コラム5 ファンへの感謝の気持ちが強いのはなぜか?

コラム

 

5.ファンへの感謝の気持ちが強いのはなぜか。

理由は大きく二つにまとめられるのではないでしょうか。

一つ目は精神的につらい時に支えてくれたくれたのは、ファンの存在であったと感じているからでしょう。ライブの場でじかにファンからの自分への暖かい気持ちや支えを感じることができたと様々なコメントの中で安室ちゃんは繰り返し感謝を込めて述べています。

例えば前出[7]NHK「告白」でも放映されましたが、産休からの復帰後の1998年末のNHK紅白歌合戦でのステージでの映像が強い印象で物語っています。ステージ登板前の不安と緊張で立ちすくむ安室ちゃんの姿と、観客の暖かい拍手の中で涙を見せる安室ちゃんの姿。前述の「2.「どうみんなにみられているのかな?」」でも触れましたが、芸能界に「戻ってきてもいいんだ」と伝えたのはファン(というより国民?)でした。もう一つ、安室ちゃんの次のコメントがあります。「自分が実際にすごく傷ついて、精神的に悲しかった時に、その時のツアーで初日ステージに立ったときに、ファンの皆さんの暖かさがブワッと一気に来る瞬間があって、私はSNSとか自分のことばを発信することがないので、何も言わない私に対して、」(前掲[7]NHK「告白」より)。時期としては「すごく傷ついて、精神的に悲しかった時」を母の不遇の死と解釈すれば、1999年(平成11年)8月の「Final Summer Dream Stage」のあたりでしょうか。結婚し出産した「アイドル」を、しかも産休復帰までも受け入れる時代となりました。ほんの10年前であれば暖かく迎えられることなど困難だったかも知れません。その時代の変化がなければ、その考えを受け入れてくれる世代の存在がなければ、自分は生き残れなかったかもしれないと安室ちゃんは切実に思っているのでしょう。

↑産休復帰直後の1998年末の紅白歌合戦にて、観客の暖かい拍手につつまれて涙を見せる安室ちゃん。(NHK総合 安室奈美恵「告白」 2017年11月23日放映画面より)

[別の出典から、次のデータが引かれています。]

-- ==== Sys2Proof/WellFormed.lean ====
section
/-! DEFINITION. Which commands pass the checks a command word can fail by its own bits: the hold bit and the reserved
bits (30_encoding.md R86) and the illegal values (R87). The range check of TO_DIVISOR (40_frequency.md R125) is a
predicate of its own, since it is about a value and not about an encoding. -/

namespace Sys2Proof

/-- The commands of FUNC 0x01 to 0x15, on which the hold bit is free (30_encoding.md R83). -/
def Instr.isConfig : Instr → Bool
  | .nop _ _ | .upload _ _ | .download _ _ => false
  | .toDivisor _ _ _ _ _ _ | .fromDivisor _ _ _ _ _ _ => false
  | .mute _ _ | .muteLeft _ _ | .muteRight _ _ | .unmute _ _ | .unmuteLeft _ _ | .unmuteRight _ _ => true
  | .setStandby _ _ _ | .setBand _ _ _ | .setSoftMute _ _ _ | .setClock _ _ _ | .setHighCut _ _ _ => true
  | .setNoiseCancel _ _ _ | .setDeemphasis _ _ _ | .setFrequency _ _ | .setSoundMode _ _ _ => true
  | .setSearchMode _ _ _ | .setSearchDir _ _ _ | .setSearchThreshold _ _ _ | .setInjection _ _ _ => true
  | .setPort1 _ _ _ | .setPort2 _ _ _ => true

/-- The command's hold bit H (30_encoding.md R80). -/
def Instr.hold : Instr → Bool
  | .nop h _ | .mute h _ | .muteLeft h _ | .muteRight h _ | .unmute h _ | .unmuteLeft h _ | .unmuteRight h _ => h
  | .setStandby h _ _ | .setBand h _ _ | .setSoftMute h _ _ | .setClock h _ _ | .setHighCut h _ _ => h
  | .setNoiseCancel h _ _ | .setDeemphasis h _ _ | .setFrequency h _ | .setSoundMode h _ _ => h
  | .setSearchMode h _ _ | .setSearchDir h _ _ | .setSearchThreshold h _ _ | .setInjection h _ _ => h
  | .setPort1 h _ _ | .setPort2 h _ _ | .upload h _ | .download h _ => h
  | .toDivisor h _ _ _ _ _ | .fromDivisor h _ _ _ _ _ => h

/-- Every reserved bit of the argument format is 0 (30_encoding.md R82). -/
def Instr.reservedZero : Instr → Bool
  | .nop _ arg | .mute _ arg | .muteLeft _ arg | .muteRight _ arg => arg == 0#32
  | .unmute _ arg | .unmuteLeft _ arg | .unmuteRight _ arg | .upload _ arg | .download _ arg => arg == 0#32
  | .setStandby _ rsv _ | .setSoftMute _ rsv _ | .setHighCut _ rsv _ | .setNoiseCancel _ rsv _ => rsv == 0#31
  | .setSearchMode _ rsv _ | .setPort1 _ rsv _ | .setPort2 _ rsv _ => rsv == 0#31
  | .setBand _ rsv _ => rsv == 0#31
  | .setDeemphasis _ rsv _ => rsv == 0#31
  | .setSoundMode _ rsv _ => rsv == 0#31
  | .setSearchDir _ rsv _ => rsv == 0#31
  | .setInjection _ rsv _ => rsv == 0#31
  | .setClock _ rsv _ | .setSearchThreshold _ rsv _ => rsv == 0#30
  | .setFrequency _ _ => true
  | .toDivisor _ rsv _ _ _ _ => !rsv
  | .fromDivisor _ rsvHi _ _ rsvLo _ => rsvHi == 0#2 && rsvLo == 0#13

/-- No operand has a code the spec calls illegal (30_encoding.md R87). -/
def Instr.valuesLegal : Instr → Bool
  | .setClock _ _ v => v != 3#2
  | .setSearchThreshold _ _ v => v != 0#2
  | .toDivisor _ _ _ c _ _ | .fromDivisor _ _ c _ _ _ => c != 3#2
  | .nop _ _ | .upload _ _ | .download _ _ => true
  | .mute _ _ | .muteLeft _ _ | .muteRight _ _ | .unmute _ _ | .unmuteLeft _ _ | .unmuteRight _ _ => true
  | .setStandby _ _ _ | .setBand _ _ _ | .setSoftMute _ _ _ | .setHighCut _ _ _ => true
  | .setNoiseCancel _ _ _ | .setDeemphasis _ _ _ | .setFrequency _ _ | .setSoundMode _ _ _ => true
  | .setSearchMode _ _ _ | .setSearchDir _ _ _ | .setInjection _ _ _ => true
  | .setPort1 _ _ _ | .setPort2 _ _ _ => true

/-- A command that no check of 60_exceptions.md R202 but the range check can refuse. -/
def Instr.wellFormed (i : Instr) : Bool :=
  (i.isConfig || !i.hold) && i.reservedZero && i.valuesLegal

end Sys2Proof
end

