/-! ## The codec -/

/-- R140: set_field writes the field's bits, the value cut to the field's width, and no other bit; get_field reads the
field's bits; set_bit writes its one bit. -/
def Obligations.BitFieldsDoNotSpill : Prop :=
  (∀ (x : Byte) (hi lo v : Nat), lo ≤ hi → hi ≤ 7 →
    getField (setField x hi lo v) hi lo = v % 2 ^ (hi - lo + 1) ∧
    (∀ k, k < 8 → (k < lo ∨ hi < k) → getBit (setField x hi lo v) k = getBit x k) ∧
    (∀ k, (getField x hi lo).testBit k = (decide (k ≤ hi - lo) && getBit x (lo + k)))) ∧
  (∀ (x : Byte) (i k : Nat) (v : Bool), i ≤ 7 → k ≤ 7 → getBit (setBit x i v) k = if k = i then v else getBit x k)

/-- R141: unpack undoes pack for every 14-bit divisor, whatever the two top bits of the high byte are, and pack reduces
any other integer modulo 16384. -/
def Obligations.UnpackUndoesPack : Prop :=
  ∀ (d : Int) (top : BitVec 2),
    ((unpack (top ++ packHi d) (packLo d)).toNat : Int) = d % 16384 ∧
    (0 ≤ d → d ≤ 16383 → ((unpack (top ++ packHi d) (packLo d)).toNat : Int) = d)

/-- R90 to R100, R142: a frame is the encoding of a configuration and a divisor exactly when each of its 40 bits is what
the layout says. -/
def Obligations.EncodeFollowsLayout : Prop :=
  ∀ (p : Params) (c : Cfg) (d : Int) (f : Frame), FrameCarries p c (BitVec.ofInt 14 d) f ↔ f = encodeFrame p c d

/-- R140: the encoder is a chain of set_field on zero bytes. -/
def Obligations.EncodeIsSetFieldChain : Prop :=
  ∀ (p : Params) (c : Cfg) (d : Nat), d < 16384 →
    encodeFrame p c d =
      { b0 := setBit (setBit (setField 0#8 5 0 (d / 256)) 6 c.searchMode) 7 (muteBit c.mute)
        b1 := setField 0#8 7 0 d
        b2 := setBit (setBit (setBit (setBit (setBit (setField (setBit 0#8 7 c.searchDir.bit) 6 5 c.searchThr.code.toNat)
          4 c.inj.bit) 3 c.sound.bit) 2 (muteRightBit p c.mute)) 1 (muteLeftBit p c.mute)) 0 c.port1
        b3 := setBit (setBit (setBit (setBit (setBit (setBit (setBit (setBit 0#8 7 c.port2) 6 c.standby) 5 c.band.bit)
          4 (xtalBit c.clk)) 3 c.softMute) 2 c.highCut) 1 c.snc) 0 (searchIndicatorBit p c)
        b4 := setField (setBit (setBit 0#8 7 (pllrefBit c.clk)) 6 c.deemph.bit) 5 0 0 }

/-- R143: decoding reads the fields of the layout, and the bits the layout calls unused change nothing but the raw
copy. -/
def Obligations.DecodeIgnoresUnusedBits : Prop :=
  ∀ (p : Params) (inj : Injection) (c : Clock) (f g : Frame),
    StatusOf p inj c f (decodeFrame f inj (refHz p c)) ∧
    (f.b0 = g.b0 → f.b1 = g.b1 → f.b2.getLsbD 7 = g.b2.getLsbD 7 → f.b3.extractLsb' 4 4 = g.b3.extractLsb' 4 4 →
      decodeFrame g inj (refHz p c) = { decodeFrame f inj (refHz p c) with raw := g })
end

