-- ==== Sys2Proof/Laws/Ops.lean ====
section
/-! SUPPORT. One lemma for each shared operation that says everything it can do, and from them what a command and a step
can do. -/

namespace Sys2Proof.Machine

/-- Raising an error code is the refusal the spec describes (60_exceptions.md R203). -/
theorem raiseErr_eq (c : ErrCode) (s : State) : raiseErr c s = refused (errBits c) s := rfl

/-- The clamp as the relation says it (40_frequency.md R120). -/
theorem bandClamp_clampedTo (f : Nat) (b : Band) : ClampedTo b f (bandClamp f b) := by
  refine ⟨bandClamp_inBand f b, fun h => bandClamp_of_inBand h, ?_, ?_⟩ <;> intro h x hx <;>
    have hc := bandClamp_cases f b <;> rw [inBand_iff] at * <;> omega

/-- The upload sequence is what 41_codec.md R144 says. -/
theorem uploadSequence_uploaded (s : State) : Uploaded s (uploadSequence s) := by
  have hin := bandClamp_inBand s.cfg.freq.toNat s.cfg.band
  have hb := refHz_bounds s.params s.cfg.clk
  have hd : 0 ≤ uploadDivisor s.params s.cfg ∧ uploadDivisor s.params s.cfg ≤ 16383 :=
    toDivisor_bounds s.cfg.inj hin hb.1
  refine ⟨refHz s.params s.cfg.clk, uploadFreq s.cfg, divisorBits (uploadDivisor s.params s.cfg),
    uploadFrame s.params s.cfg, (refOf_iff _ _ _).mpr rfl, bandClamp_clampedTo _ _, ?_, encodeFrame_carries _ _ _, ?_⟩
  · rw [divisorBits_toNat hd.1 hd.2]
    exact toDivisor_spec _ _ (by omega)
  · have hcode : writeCode (nextWriteAnswer s.env) = if nextWriteAnswer s.env = .ok then 0#3 else 5#3 := by
      cases nextWriteAnswer s.env <;> rfl
    simp only [uploadSequence, setLastCode, memWrite, loadWriteFrame, hcode]
    rfl

/-- A download whose read is answered OK (41_codec.md R147). -/
theorem downloadSequence_ok {s : State} {f : Frame} (h : nextReadAnswer s.env = .ok f) :
    downloadSequence s =
      { s with
        status      := decodeFrame f s.cfg.inj (refHz s.params s.cfg.clk)
        statusValid := true
        trace       := s.trace ++ [.read 0x60#7 (.ok f)]
        env         := afterReadAnswer s.env
        lastCode    := 0#3 } := by
  simp [downloadSequence, takeReadAnswer, memRead, setLastCode, h, codeOk, Config.busAddr]

/-- A download whose read fails (41_codec.md R147). -/
theorem downloadSequence_fail {s : State} (h : nextReadAnswer s.env = .fail) :
    downloadSequence s =
      { s with
        trace    := s.trace ++ [.read 0x60#7 .fail]
        env      := afterReadAnswer s.env
        lastCode := 5#3 } := by
  simp [downloadSequence, takeReadAnswer, memRead, setLastCode, h, codeTransport, Config.busAddr]

/-- The last step of a configuration command (42_config.md R160). -/
theorem finishConfig_configured (h : Bool) (c : Cfg) (s : State) :
    Configured h c s (finishConfig h { s with cfg := c }) := by
  cases h
  · exact uploadSequence_uploaded _
  · exact (if_pos rfl).mpr rfl

/-- A configuration command is refused for its reserved bits, refused for its value, or done (42_config.md R160). -/
theorem configCommand_cases (h fmt : Bool) (c : Option Cfg) (s : State) :
    (fmt = false ∧ configCommand h fmt c s = refused 2#3 s) ∨
    (fmt = true ∧ c = none ∧ configCommand h fmt c s = refused 3#3 s) ∨
    (∃ c', fmt = true ∧ c = some c' ∧ Configured h c' s (configCommand h fmt c s)) := by
  cases fmt
  · exact .inl ⟨rfl, rfl⟩
  · cases c with
    | none => exact .inr (.inl ⟨rfl, rfl, rfl⟩)
    | some c' => exact .inr (.inr ⟨c', rfl, rfl, finishConfig_configured h c' s⟩)

/-- What a command can do when it gives a next state: it is refused, NOP clears LAST_CODE, a configuration command writes
a configuration that differs in no field but its own, UPLOAD uploads, DOWNLOAD downloads, a converter command writes
RESULT. -/
inductive CommandEffect (i : Instr) (s t : State) : Prop where
  | refusal (c : BitVec 3) (hc : 1 ≤ c.toNat ∧ c.toNat ≤ 4) (h : t = refused c s)
  | nop (hi : i = .nop false 0#32) (h : t = { s with lastCode := 0#3 })
  | config (c : Cfg) (hi : i.isConfig = true) (h : Configured i.hold c s t)
  | upload (hi : i = .upload false 0#32) (h : Uploaded s t)
  | download (hi : i = .download false 0#32) (h : t = downloadSequence s)
  | toDivisor (hi : ∃ bd v inj f, i = .toDivisor false false bd v inj f) (r : BitVec 32)
      (hr : ∃ b inj c ref f, RefOf s.params c ref ∧ InBand b f ∧ IsDivisorOf inj ref f r.toInt)
      (h : t = { s with result := r, resultValid := true, lastCode := 0#3 })
  | fromDivisor (hi : ∃ v inj d, i = .fromDivisor false 0#2 v inj 0#13 d) (r : BitVec 32)
      (hr : ∃ inj c ref, ∃ d : BitVec 14, RefOf s.params c ref ∧ IsFrequencyOf inj ref d.toNat r.toInt)
      (h : t = { s with result := r, resultValid := true, lastCode := 0#3 })

/-- A configuration command's effect, from its one shared operation. -/
theorem configCommand_effect (i : Instr) (fmt : Bool) (c : Option Cfg) (s : State) (hi : i.isConfig = true) :
    CommandEffect i s (configCommand i.hold fmt c s) := by
  obtain ⟨-, h⟩ | ⟨-, -, h⟩ | ⟨c', -, -, h⟩ := configCommand_cases i.hold fmt c s
  · exact .refusal 2#3 (by decide) h
  · exact .refusal 3#3 (by decide) h
  · exact .config c' hi h

theorem execNop_effect (h : Bool) (a : BitVec 32) (s : State) :
    ∃ t, execNop h a s = .next t ∧ CommandEffect (.nop h a) s t := by
  unfold execNop
  split
  · rename_i hc
    simp only [notHeld, formatZ, Bool.and_eq_true, Bool.not_eq_true', beq_iff_eq] at hc
    obtain ⟨rfl, rfl⟩ := hc
    exact ⟨_, rfl, .nop rfl rfl⟩
  · exact ⟨_, rfl, .refusal 2#3 (by decide) rfl⟩

theorem execUpload_effect (h : Bool) (a : BitVec 32) (s : State) :
    ∃ t, execUpload h a s = .next t ∧ CommandEffect (.upload h a) s t := by
  unfold execUpload
  split
  · rename_i hc
    simp only [notHeld, formatZ, Bool.and_eq_true, Bool.not_eq_true', beq_iff_eq] at hc
    obtain ⟨rfl, rfl⟩ := hc
    exact ⟨_, rfl, .upload rfl (uploadSequence_uploaded s)⟩
  · exact ⟨_, rfl, .refusal 2#3 (by decide) rfl⟩

theorem execDownload_effect (h : Bool) (a : BitVec 32) (s : State) :
    ∃ t, execDownload h a s = .next t ∧ CommandEffect (.download h a) s t := by
  unfold execDownload
  split
  · rename_i hc
    simp only [notHeld, formatZ, Bool.and_eq_true, Bool.not_eq_true', beq_iff_eq] at hc
    obtain ⟨rfl, rfl⟩ := hc
    exact ⟨_, rfl, .download rfl rfl⟩
  · exact ⟨_, rfl, .refusal 2#3 (by decide) rfl⟩

theorem execToDivisor_effect (h rsv : Bool) (bd : Band) (c : BitVec 2) (inj : Injection) (f : BitVec 27) (s : State) :
    ∃ t, execToDivisor h rsv bd c inj f s = .next t ∧ CommandEffect (.toDivisor h rsv bd c inj f) s t := by
  unfold execToDivisor
  split
  · rename_i hc
    simp only [notHeld, formatTD, Bool.and_eq_true, Bool.not_eq_true'] at hc
    obtain ⟨rfl, rfl⟩ := hc
    split
    · rename_i clk _
      split
      · exact ⟨_, rfl, .refusal 4#3 (by decide) rfl⟩
      · rename_i hr
        have hin : InBand bd f.toNat := by rw [inBand_iff]; omega
        have hb := refHz_bounds s.params clk
        have hd := toDivisor_bounds inj hin hb.1
        refine ⟨_, rfl, .toDivisor ⟨_, _, _, _, rfl⟩ (BitVec.ofInt 32 (toDivisor inj (refHz s.params clk) f.toNat))
          ⟨bd, inj, clk, _, _, (refOf_iff _ _ _).mpr rfl, hin, ?_⟩ rfl⟩
        rw [toInt_ofInt32 (by omega) (by omega)]
        exact toDivisor_spec _ _ (by omega)
    · exact ⟨_, rfl, .refusal 3#3 (by decide) rfl⟩
  · exact ⟨_, rfl, .refusal 2#3 (by decide) rfl⟩

theorem execFromDivisor_effect (h : Bool) (rh c : BitVec 2) (inj : Injection) (rl : BitVec 13) (d : BitVec 14)
    (s : State) :
    ∃ t, execFromDivisor h rh c inj rl d s = .next t ∧ CommandEffect (.fromDivisor h rh c inj rl d) s t := by
  unfold execFromDivisor
  split
  · rename_i hc
    simp only [notHeld, formatFD, Bool.and_eq_true, Bool.not_eq_true', beq_iff_eq] at hc
    obtain ⟨rfl, rfl, rfl⟩ := hc
    split
    · rename_i clk _
      have hd := fromDivisor_bounds inj d.isLt (refHz_bounds s.params clk).2
      refine ⟨_, rfl, .fromDivisor ⟨_, _, _, rfl⟩ (BitVec.ofInt 32 (fromDivisor inj (refHz s.params clk) d.toNat))
        ⟨inj, clk, _, d, (refOf_iff _ _ _).mpr rfl, ?_⟩ rfl⟩
      rw [toInt_ofInt32 hd.1 hd.2]
      exact fromDivisor_spec _ _ _
    · exact ⟨_, rfl, .refusal 3#3 (by decide) rfl⟩
  · exact ⟨_, rfl, .refusal 2#3 (by decide) rfl⟩

/-- Every command, in every state, gives a next state with one of the effects (43_control.md R192). -/
theorem exec_effect (i : Instr) (s : State) : ∃ t, exec i s = .next t ∧ CommandEffect i s t := by
  cases i with
  | nop h a => exact execNop_effect h a s
  | upload h a => exact execUpload_effect h a s
  | download h a => exact execDownload_effect h a s
  | toDivisor h rsv bd c inj f => exact execToDivisor_effect h rsv bd c inj f s
  | fromDivisor h rh c inj rl d => exact execFromDivisor_effect h rh c inj rl d s
  | _ => exact ⟨_, rfl, configCommand_effect _ _ _ _ rfl⟩

/-- What a command that gave a next state has done. -/
theorem exec_next {i : Instr} {s t : State} (h : exec i s = .next t) : CommandEffect i s t := by
  obtain ⟨t', h', he⟩ := exec_effect i s
  rw [h] at h'
  cases h'
  exact he

/-- A command word that decodes runs its command, and any other is refused with code 1 (43_control.md R191). -/
theorem runCommand_cases (w : CommandWord) (s : State) :
    (∃ i, decodeWord w = .command i ∧ runCommand w s = exec i s) ∨
    (∃ r, decodeWord w = .reject r ∧ runCommand w s = .next (refused 1#3 s)) := by
  unfold runCommand
  cases h : decodeWord w with
  | command i => exact .inl ⟨i, rfl, rfl⟩
  | reject r => exact .inr ⟨r, rfl, rfl⟩

/-- What a step that gives a next state has done. -/
theorem step_cases {s t : State} (h : step s = .next t) :
    (s.host = [] ∧ t = s) ∨
    (∃ rest, s.host = .reset :: rest ∧ t = applyReset { s with host := rest }) ∨
    (∃ n mask rest, s.host = .readReg n mask :: rest ∧
      t = { s with host := rest, replies := s.replies ++ [⟨n, mask, regWord s n &&& mask⟩] }) ∨
    (∃ w rest, s.host = .command w :: rest ∧ t = refused 1#3 { s with host := rest }) ∨
    (∃ w rest i, s.host = .command w :: rest ∧ decodeWord w = .command i ∧ CommandEffect i { s with host := rest } t) := by
  unfold step takeEvent at h
  split at h
  · cases h
    exact .inl ⟨‹_›, rfl⟩
  · rename_i e rest hh
    cases e with
    | reset =>
      cases h
      exact .inr (.inl ⟨rest, hh, rfl⟩)
    | readReg n mask =>
      simp only [hostEvent, hostRead] at h
      split at h
      · cases h
        exact .inr (.inr (.inl ⟨n, mask, rest, hh, rfl⟩))
      · cases h
    | command w =>
      simp only [hostEvent] at h
      obtain ⟨i, hd, hr⟩ | ⟨r, hd, hr⟩ := runCommand_cases w { s with host := rest }
      · rw [hr] at h
        exact .inr (.inr (.inr (.inr ⟨w, rest, i, hh, hd, exec_next h⟩)))
      · rw [hr] at h
        cases h
        exact .inr (.inr (.inr (.inl ⟨w, rest, hh, rfl⟩)))

end Sys2Proof.Machine
end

二つ目は、SUITE CHICプロジェクトへの参加を経て「新しい安室奈美恵」をスタートさせて以降、ファンが安室ちゃんの作品の完成度を高めてくれた。それでもって今の自分がある。輝いて生きてこれたという実感からではないでしょうか。

安室ちゃんのプロデュースの手法は小室哲哉さんのそれに似ている部分があるように思います。NHK平成史スクープドキュメントによれば、小室さんがモデルとした英国のチームは、開発したダンスリズムをディスコで観客の反応を見ながら反映・開発していったとあります。安室ちゃんはライブでのファンの反応で表現方法を工夫し、完成度を高めていきます。別コラムでも引用しましたが、次のコメントのとおりファンとの対話が大変重要であったことを安室ちゃんは言っています。「その反応を見た時、私は「私がやりたい音楽を貫くんじゃなくて、ファンの方が求めていることに応えたい」と思った。我を貫くこともできたかもしれないけど、みんなの期待に応えることが、その時の私の中でベストだと思ったんです。あの選択があったからこそ、今の安室奈美恵がある。」(前掲[14])そしてファンとの対話で感じた「強い安室奈美恵、かっこいい安室奈美恵」へ「音楽の力で(中略)自分を持って行く、というのをやっていくようになったら、スムーズに”好き”と”結果”のバランスがとれはじめたんです。」(前掲[15]

SUITE CHIC後にトライした「新しい安室奈美恵」。「新しい安室奈美恵」を「強い安室奈美恵」というイメージで表現すれば、”好き”と”結果”のバランスがスムースにとれることをファンの反応で気づかせてもらった。誰にも相談できなかった(答えが得られなかった)ことの答えをファンが教えてくれた。このことが無ければ、今の私は無い。真剣に反応してくれるファンがいたから、生きてこられた。コメントはそう物語っています。